*Exercise prompt*
Find each line in the records below that contains the word "Obligations", and copy it out.
BEGIN Material provided
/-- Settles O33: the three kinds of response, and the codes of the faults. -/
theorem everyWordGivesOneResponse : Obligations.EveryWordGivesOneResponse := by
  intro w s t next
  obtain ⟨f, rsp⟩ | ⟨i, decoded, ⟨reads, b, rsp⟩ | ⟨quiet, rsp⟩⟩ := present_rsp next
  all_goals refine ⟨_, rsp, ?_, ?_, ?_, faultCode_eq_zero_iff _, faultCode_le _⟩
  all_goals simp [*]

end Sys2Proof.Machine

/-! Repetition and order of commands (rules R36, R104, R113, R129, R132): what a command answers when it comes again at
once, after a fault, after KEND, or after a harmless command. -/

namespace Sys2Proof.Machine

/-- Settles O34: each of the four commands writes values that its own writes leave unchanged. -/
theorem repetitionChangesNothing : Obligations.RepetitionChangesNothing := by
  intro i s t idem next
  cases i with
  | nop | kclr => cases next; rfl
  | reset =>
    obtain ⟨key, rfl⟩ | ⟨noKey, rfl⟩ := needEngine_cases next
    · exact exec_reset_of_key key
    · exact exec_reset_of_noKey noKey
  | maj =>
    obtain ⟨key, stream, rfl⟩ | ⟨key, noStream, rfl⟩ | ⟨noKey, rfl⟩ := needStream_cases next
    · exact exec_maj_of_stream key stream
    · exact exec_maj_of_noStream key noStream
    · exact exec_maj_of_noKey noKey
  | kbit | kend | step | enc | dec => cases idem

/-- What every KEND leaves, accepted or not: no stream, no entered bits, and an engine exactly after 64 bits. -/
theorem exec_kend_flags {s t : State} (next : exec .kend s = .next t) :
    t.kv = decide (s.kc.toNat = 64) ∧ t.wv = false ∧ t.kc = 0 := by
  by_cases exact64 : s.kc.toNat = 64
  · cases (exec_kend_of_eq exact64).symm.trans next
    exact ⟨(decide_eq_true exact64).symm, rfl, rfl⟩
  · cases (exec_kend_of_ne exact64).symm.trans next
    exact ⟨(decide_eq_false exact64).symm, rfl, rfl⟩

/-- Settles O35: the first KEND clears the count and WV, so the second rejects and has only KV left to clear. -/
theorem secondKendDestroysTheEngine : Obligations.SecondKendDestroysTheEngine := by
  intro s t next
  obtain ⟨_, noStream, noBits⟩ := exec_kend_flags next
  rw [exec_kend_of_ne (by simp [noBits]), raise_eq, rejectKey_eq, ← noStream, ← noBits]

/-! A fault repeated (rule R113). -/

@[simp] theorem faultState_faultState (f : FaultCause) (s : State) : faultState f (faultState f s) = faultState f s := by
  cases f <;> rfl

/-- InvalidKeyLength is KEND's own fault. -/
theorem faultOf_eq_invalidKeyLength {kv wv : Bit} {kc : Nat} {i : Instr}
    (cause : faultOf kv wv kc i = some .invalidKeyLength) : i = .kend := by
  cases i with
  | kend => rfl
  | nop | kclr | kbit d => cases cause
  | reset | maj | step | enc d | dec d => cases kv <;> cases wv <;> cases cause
END Material provided
*Task answer*
theorem everyWordGivesOneResponse : Obligations.EveryWordGivesOneResponse := by
theorem repetitionChangesNothing : Obligations.RepetitionChangesNothing := by
theorem secondKendDestroysTheEngine : Obligations.SecondKendDestroysTheEngine := by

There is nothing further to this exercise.